◆ **EXERCISE AIM**:
Copy the lines exactly as they appear, starting with the first line of the records and ending with the line that contains "exact (KeepsOut.next (State.epochComplete_keep".

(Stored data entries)
§

theorem execEpochRecordComplete_keep (s : State) : KeepsOut 33585249 s (execEpochRecordComplete s) := by
  have h_self : Keeps 33585249 s s := Keeps.refl
  unfold execEpochRecordComplete
  exact (KeepsOut.next (State.epochComplete_keep h_self rfl))

theorem State.spoofClear_keep {mk : Nat} {sb s : State} (hk : Keeps mk sb s) (hmk : 2081 ||| mk = mk) :
    Keeps mk sb (State.spoofClear s) := by
  refine Keeps.step hk ?_ hmk
  have h_self : Keeps 2081 s s := Keeps.refl
  unfold State.spoofClear
  exact (Keeps.ite_keep (State.raise_keep (State.put_keep h_self rfl) rfl) h_self)

theorem execSpoofClear_keep (s : State) : KeepsOut 2081 s (execSpoofClear s) := by
  have h_self : Keeps 2081 s s := Keeps.refl
  unfold execSpoofClear
  exact (KeepsOut.next (State.spoofClear_keep h_self rfl))

theorem State.spoofMarks_keep {mk : Nat} {sb s : State} (hk : Keeps mk sb s) (hmk : 8192 ||| mk = mk) {e : Epoch} {fails : Nat} :
    Keeps mk sb (State.spoofMarks s e fails) := by
  refine Keeps.step hk ?_ hmk
  have h_self : Keeps 8192 s s := Keeps.refl
  unfold State.spoofMarks
  extract_lets -merge -useContext -underBinder +onlyGivenNames ps1 sol2
  exact (State.each_keep h_self (fun x3_0 _ h_x3_0 => (State.modGch_keep h_x3_0 rfl)))

theorem State.spoofVerdict_keep {mk : Nat} {sb s : State} (hk : Keeps mk sb s) (hmk : 10273 ||| mk = mk) {t : Nat × Nat} :
    Keeps mk sb (State.spoofVerdict s t) := by
  refine Keeps.step hk ?_ hmk
  have h_self : Keeps 10273 s s := Keeps.refl
  unfold State.spoofVerdict
  extract_lets -merge -useContext -underBinder +onlyGivenNames fail1 s12 q3 s24
  have h_s12 : Keeps 10273 s s12 := (State.put_keep (State.put_keep h_self rfl) rfl)
  have h_s24 : Keeps 10273 s s24 := (Keeps.gns_keep h_s12 rfl)
  exact (State.spoofClear_keep (State.when_keep h_s24 (fun x5_0 h_x5_0 => (State.setRaise_keep h_x5_0 rfl))) rfl)

theorem State.putRaise_keep {mk : Nat} {sb s : State} (hk : Keeps mk sb s) (hmk : 2081 ||| mk = mk) {f : Fld} {b : Bool} {e : Nat} :
    Keeps mk sb (State.putRaise s f b e) := by
  refine Keeps.step hk ?_ hmk
  have h_self : Keeps 2081 s s := Keeps.refl
  unfold State.putRaise
  exact (Keeps.ite_keep h_self (State.raise_keep (State.putB_keep h_self rfl) rfl))

theorem State.solutionSeen_keep {mk : Nat} {sb s : State} (hk : Keeps mk sb s) (hmk : 8192 ||| mk = mk) {e : Epoch} {x : GnssSol} :
    Keeps mk sb (State.solutionSeen s e x) := by
  refine Keeps.step hk ?_ hmk
  have h_self : Keeps 8192 s s := Keeps.refl
  unfold State.solutionSeen
  extract_lets -merge -useContext -underBinder +onlyGivenNames v1 s12 old3 now4 q5 q6
  have h_s12 : Keeps 8192 s s12 := (State.each_keep h_self (fun x7_0 _ h_x7_0 => (State.modGch_keep h_x7_0 rfl)))
  exact (Keeps.gns_keep h_s12 rfl)

theorem State.gnssSolution_keep {mk : Nat} {sb s0 : State} (hk : Keeps mk sb s0) (hmk : 167787105 ||| mk = mk) {x : GnssSol} :
    Keeps mk sb (State.gnssSolution s0 x) := by
  refine Keeps.step hk ?_ hmk
  have h_self : Keeps 167787105 s0 s0 := Keeps.refl
  unfold State.gnssSolution
  exact (by
  split
  · exact h_self
  · extract_lets -merge -useContext -underBinder +onlyGivenNames s3 sa4 tests5 s16 rtk7 time8 hdg9 s210 q11 s312 at'13 adj14 s415 s516
    have h_s3 : Keeps 167787105 s0 s3 := (State.runInside_keep h_self rfl)
    have h_sa4 : Keeps 167787105 s0 sa4 := (State.solutionSeen_keep h_s3 rfl)
    have h_s16 : Keeps 167787105 s0 s16 := (State.spoofMarks_keep (State.spoofVerdict_keep h_sa4 rfl) rfl)
    have h_s210 : Keeps 167787105 s0 s210 := (State.putRaise_keep (State.putRaise_keep (State.put_keep (State.putB_keep h_s16 rfl) rfl) rfl) rfl)
    have h_s312 : Keeps 167787105 s0 s312 := (Keeps.gns_keep h_s210 rfl)
    have h_s415 : Keeps 167787105 s0 s415 := (State.when_keep h_s312 (fun x17_0 h_x17_0 => (State.internalArrive_keep (State.internalArrive_keep h_x17_0 rfl) rfl)))
    have h_s516 : Keeps 167787105 s0 s516 := (State.when_keep h_s415 (fun x18_0 h_x18_0 => (State.internalArrive_keep h_x18_0 rfl)))
    exact (Keeps.ite_keep h_s3 (State.gnssOffset_keep h_s516 rfl)))

theorem execGnssSolution_keep (sol : GnssSol) (s : State) : KeepsOut 184564321 s (execGnssSolution sol s) := by
  have h_self : Keeps 184564321 s s := Keeps.refl
  unfold execGnssSolution
  exact (KeepsOut.next (State.lanes_keep h_self rfl (fun x1_0 h_x1_0 => (State.gnssSolution_keep h_x1_0 rfl))))

theorem State.modRf_keep {mk : Nat} {sb s : State} (hk : Keeps mk sb s) (hmk : 8192 ||| mk = mk) {k : Nat} {f : RfChain → RfChain} :
    Keeps mk sb (State.modRf s k f) := by
  refine Keeps.step hk ?_ hmk
  have h_self : Keeps 8192 s s := Keeps.refl
  unfold State.modRf
  extract_lets -merge -useContext -underBinder +onlyGivenNames q1
  exact (Keeps.gns_keep h_self rfl)

theorem State.jamDetect_keep {mk : Nat} {sb s : State} (hk : Keeps mk sb s) (hmk : 10273 ||| mk = mk) {k : Nat} :
    Keeps mk sb (State.jamDetect s k) := by
  refine Keeps.step hk ?_ hmk
  have h_self : Keeps 10273 s s := Keeps.refl
  unfold State.jamDetect
  extract_lets -merge -useContext -underBinder +onlyGivenNames c1
  exact (by
  split
  · exact (Keeps.ite_keep (State.raise_keep (State.modRf_keep h_self rfl) rfl) h_self)
  · exact h_self)

theorem execJamDetect_keep (k : Fin 4) (s : State) : KeepsOut 10273 s (execJamDetect k s) := by
  have h_self : Keeps 10273 s s := Keeps.refl
  unfold execJamDetect
  exact (KeepsOut.next (State.jamDetect_keep h_self rfl))

theorem State.notchSet_keep {mk : Nat} {sb s : State} (hk : Keeps mk sb s) (hmk : 10273 ||| mk = mk) {k j : Nat} {on : Bool} :
    Keeps mk sb (State.notchSet s k j on) := by
  refine Keeps.step hk ?_ hmk
  have h_self : Keeps 10273 s s := Keeps.refl
  unfold State.notchSet
  exact (Keeps.ite_keep h_self (State.raiseMajor_keep (State.modRf_keep (State.putB_keep h_self rfl) rfl) rfl))

theorem State.notchFixed_keep {mk : Nat} {sb s : State} (hk : Keeps mk sb s) (hmk : 10273 ||| mk = mk) {k j : Nat} :
    Keeps mk sb (State.notchFixed s k j) := by
  refine Keeps.step hk ?_ hmk
  have h_self : Keeps 10273 s s := Keeps.refl
  unfold State.notchFixed
  exact (by
  split
  · exact h_self
  · exact (State.notchSet_keep h_self rfl)
  · exact (State.notchSet_keep h_self rfl))

theorem State.notchFollow_keep {mk : Nat} {sb s : State} (hk : Keeps mk sb s) (hmk : 10273 ||| mk = mk) {k : Nat} {ls : List SpecLine} {j : Nat} :
    Keeps mk sb (State.notchFollow s k ls j).1 := by
  refine Keeps.step hk ?_ hmk
  have h_self : Keeps 10273 s s := Keeps.refl
  unfold State.notchFollow
  exact (Keeps.ite_fst (by
  split
  · extract_lets -merge -useContext -underBinder +onlyGivenNames s12
    have h_s12 : Keeps 10273 s s12 := (State.modRf_keep (State.putI_keep h_self rfl) rfl)
    exact (Keeps.mk_fst h_s12)
  · exact (by
    split
    · exact (Keeps.mk_fst (State.modRf_keep h_self rfl))
    · exact (Keeps.ite_fst (Keeps.mk_fst (State.notchSet_keep h_self rfl)) (Keeps.mk_fst h_self)))) (Keeps.mk_fst h_self))

theorem State.notchEngage_keep {mk : Nat} {sb s : State} (hk : Keeps mk sb s) (hmk : 10273 ||| mk = mk) {k : Nat} {ls : List SpecLine} {j : Nat} :
    Keeps mk sb (State.notchEngage s k ls j).1 := by
  refine Keeps.step hk ?_ hmk
  have h_self : Keeps 10273 s s := Keeps.refl
  unfold State.notchEngage
  exact (by
  split
  · exact (Keeps.ite_fst (Keeps.mk_fst (State.notchSet_keep (State.putI_keep h_self rfl) rfl)) (Keeps.mk_fst h_self))
  · exact (Keeps.mk_fst h_self))

theorem State.spectrum_keep {mk : Nat} {sb s : State} (hk : Keeps mk sb s) (hmk : 10273 ||| mk = mk) {k agc : Nat} {power : Int} {lines : List SpecLine} :
    Keeps mk sb (State.spectrum s k agc power lines) := by
  refine Keeps.step hk ?_ hmk
  have h_self : Keeps 10273 s s := Keeps.refl
  unfold State.spectrum
  extract_lets -merge -useContext -underBinder +onlyGivenNames js1 s02 fixedAt3 strong4 p5 q6 ji7 thr8 above9 s110 s211
  have h_s02 : Keeps 10273 s s02 := (State.each_keep h_self (fun x12_0 _ h_x12_0 => (State.notchFixed_keep h_x12_0 rfl)))
  have h_p5 : Keeps 10273 s p5.1 := Keeps.proj (Keeps.foldl_fst_keep (Keeps.mk_fst h_s02) (fun x13_0 _ h_x13_0 => (State.notchFollow_keep h_x13_0 rfl))) rfl
  have h_q6 : Keeps 10273 s q6.1 := Keeps.proj (Keeps.foldl_fst_keep h_p5 (fun x14_0 _ h_x14_0 => (State.notchEngage_keep h_x14_0 rfl))) rfl
  have h_s110 : Keeps 10273 s s110 := (State.put_keep (State.putMax_keep (State.put_keep (State.put_keep h_q6 rfl) rfl) rfl) rfl)
  have h_s211 : Keeps 10273 s s211 := (State.modRf_keep h_s110 rfl)
  exact (State.jamDetect_keep h_s211 rfl)

theorem execNotchSpectrum_keep (k : Fin 4) (agc : BitVec 8) (power : Int) (lines : List SpecLine) (s : State) : KeepsOut 10273 s (execNotchSpectrum k agc power lines s) := by
  have h_self : Keeps 10273 s s := Keeps.refl
  unfold execNotchSpectrum
  exact (KeepsOut.next (State.spectrum_keep h_self rfl))

theorem State.rtcmKeep_keep {mk : Nat} {sb s : State} (hk : Keeps mk sb s) (hmk : 8192 ||| mk = mk) {typ : Nat} {b : List Byte} :
    Keeps mk sb (State.rtcmKeep s typ b) := by
  refine Keeps.step hk ?_ hmk
  have h_self : Keeps 8192 s s := Keeps.refl
  unfold State.rtcmKeep
  extract_lets -merge -useContext -underBinder +onlyGivenNames x1 pos2 q3
  exact (Keeps.gns_keep h_self rfl)

theorem State.rtcmFrame_keep {mk : Nat} {sb s : State} (hk : Keeps mk sb s) (hmk : 10273 ||| mk = mk) {ok : Bool} {b : List Byte} :
    Keeps mk sb (State.rtcmFrame s ok b) := by
  refine Keeps.step hk ?_ hmk
  have h_self : Keeps 10273 s s := Keeps.refl
  unfold State.rtcmFrame
  extract_lets -merge -useContext -underBinder +onlyGivenNames typ1 station2 s13 new4 obs5 at'6 q7 s18 q9
  have h_s13 : Keeps 10273 s s13 := (State.rtcmKeep_keep (State.inc_keep h_self rfl) rfl)
  have h_s18 : Keeps 10273 s s18 := (State.inc_keep h_self rfl)
  exact (Keeps.ite_keep (State.when_keep (Keeps.gns_keep h_s13 rfl) (fun x10_0 h_x10_0 => (State.put_keep h_x10_0 rfl))) (Keeps.ite_keep h_s18 (State.raise_keep (Keeps.gns_keep h_s18 rfl) rfl)))

theorem State.rtcmBuffer_keep {mk : Nat} {sb s : State} (h : Keeps mk sb s) (hm : 10273 ||| mk = mk) {k : Nat} {l : List Byte} :
    Keeps mk sb (State.rtcmBuffer s k l).1 := by
  induction k generalizing s l with
  | zero => cases l <;> exact h
  | succ k ih =>
    cases l with
    | nil => exact h
    | cons b t =>
      unfold State.rtcmBuffer
      exact Keeps.ite_fst (Keeps.mk_fst h) (Keeps.ite_fst (Keeps.mk_fst (State.rtcmFrame_keep h (Keeps.sub hm rfl))) (ih (State.rtcmFrame_keep h (Keeps.sub hm rfl))))

theorem State.timeMessage_keep {mk : Nat} {sb s0 : State} (hk : Keeps mk sb s0) (hmk : 33585249 ||| mk = mk) :
    Keeps mk sb (State.timeMessage s0) := by
  refine Keeps.step hk ?_ hmk
  have h_self : Keeps 33585249 s0 s0 := Keeps.refl
  unfold State.timeMessage
  extract_lets -merge -useContext -underBinder +onlyGivenNames b1 t2 q3 s14 pl5 st6 seq7 unc8 flags9 msg10 q11 s212 s313 q14
  have h_s14 : Keeps 33585249 s0 s14 := (State.runInside_keep (Keeps.gns_keep h_self rfl) rfl)
  have h_s212 : Keeps 33585249 s0 s212 := (State.putI_keep (State.put_keep (Keeps.gns_keep h_s14 rfl) rfl) rfl)
  have h_s313 : Keeps 33585249 s0 s313 := (Keeps.ite_keep (State.raise_keep (State.hostItem_keep h_s212 rfl) rfl) h_s212)
  exact (Keeps.ite_keep h_self (Keeps.ite_keep (Keeps.gns_keep h_s313 rfl) h_s313))

theorem execPpsTimeMessage_keep (s : State) : KeepsOut 33585249 s (execPpsTimeMessage s) := by
  have h_self : Keeps 33585249 s s := Keeps.refl
  unfold execPpsTimeMessage
  exact (KeepsOut.next (State.timeMessage_keep h_self rfl))

theorem State.ppsDrive_keep {mk : Nat} {sb s : State} (hk : Keeps mk sb s) (hmk : 8192 ||| mk = mk) {x : Int × Nat × Int} :
    Keeps mk sb (State.ppsDrive s x) := by
  refine Keeps.step hk ?_ hmk
  have h_self : Keeps 8192 s s := Keeps.refl
  unfold State.ppsDrive
  extract_lets -merge -useContext -underBinder +onlyGivenNames w1 q2
  exact (Keeps.ite_keep (Keeps.gns_keep h_self rfl) h_self)

theorem State.ppsPulse_keep {mk : Nat} {sb s : State} (hk : Keeps mk sb s) (hmk : 33566784 ||| mk = mk) :
    Keeps mk sb (State.ppsPulse s) := by
  refine Keeps.step hk ?_ hmk
  have h_self : Keeps 33566784 s s := Keeps.refl
  unfold State.ppsPulse
  exact (by
  split
  · extract_lets -merge -useContext -underBinder +onlyGivenNames s12 x3 q4
    have h_s12 : Keeps 33566784 s s12 := (State.runInside_keep h_self rfl)
    exact (Keeps.ite_keep h_s12 (State.ppsDrive_keep (Keeps.gns_keep h_s12 rfl) rfl))
  · extract_lets -merge -useContext -underBinder +onlyGivenNames b6 s17 x8 q9
    have h_s17 : Keeps 33566784 s s17 := (State.runInside_keep h_self rfl)
    exact (Keeps.ite_keep h_s17 (State.ppsDrive_keep (Keeps.gns_keep h_s17 rfl) rfl)))

theorem execPpsPulse_keep (s : State) : KeepsOut 33566784 s (execPpsPulse s) := by
  have h_self : Keeps 33566784 s s := Keeps.refl
  unfold execPpsPulse
  exact (KeepsOut.next (State.ppsPulse_keep h_self rfl))

theorem State.ppsEnd_keep {mk : Nat} {sb s : State} (hk : Keeps mk sb s) (hmk : 33566784 ||| mk = mk) :
    Keeps mk sb (State.ppsEnd s) := by
  refine Keeps.step hk ?_ hmk
  have h_self : Keeps 33566784 s s := Keeps.refl
  unfold State.ppsEnd
  exact (by
  split
  · exact h_self
  · extract_lets -merge -useContext -underBinder +onlyGivenNames s13 q4
    have h_s13 : Keeps 33566784 s s13 := (State.runInside_keep h_self rfl)
    exact (Keeps.ite_keep (Keeps.gns_keep h_s13 rfl) h_s13))

theorem execPpsPulseEnd_keep (s : State) : KeepsOut 33566784 s (execPpsPulseEnd s) := by
  have h_self : Keeps 33566784 s s := Keeps.refl
  unfold execPpsPulseEnd
  exact (KeepsOut.next (State.ppsEnd_keep h_self rfl))

theorem State.gnsMajor_keep {mk : Nat} {sb s : State} (hk : Keeps mk sb s) (hmk : 10273 ||| mk = mk) :
    Keeps mk sb (State.gnsMajor s) := by
  refine Keeps.step hk ?_ hmk
  have h_self : Keeps 10273 s s := Keeps.refl
  unfold State.gnsMajor
  extract_lets -merge -useContext -underBinder +onlyGivenNames q1 s12 q3
  have h_s12 : Keeps 10273 s s12 := (Keeps.gns_keep h_self rfl)
  exact (Keeps.ite_keep (State.gnsAssignAll_keep (Keeps.gns_keep h_s12 rfl) rfl) h_s12)

theorem State.gnsSlow_keep {mk : Nat} {sb s : State} (hk : Keeps mk sb s) (hmk : 10273 ||| mk = mk) :
    Keeps mk sb (State.gnsSlow s) := by
  refine Keeps.step hk ?_ hmk
  have h_self : Keeps 10273 s s := Keeps.refl
  unfold State.gnsSlow
  extract_lets -merge -useContext -underBinder +onlyGivenNames q1 s12
  have h_s12 : Keeps 10273 s s12 := (Keeps.gns_keep h_self rfl)
  exact (State.autoAssign_keep h_s12 rfl)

§

◆ **YOUR SOLUTION**:
theorem execEpochRecordComplete_keep (s : State) : KeepsOut 33585249 s (execEpochRecordComplete s) := by
  have h_self : Keeps 33585249 s s := Keeps.refl
  unfold execEpochRecordComplete
  exact (KeepsOut.next (State.epochComplete_keep h_self rfl))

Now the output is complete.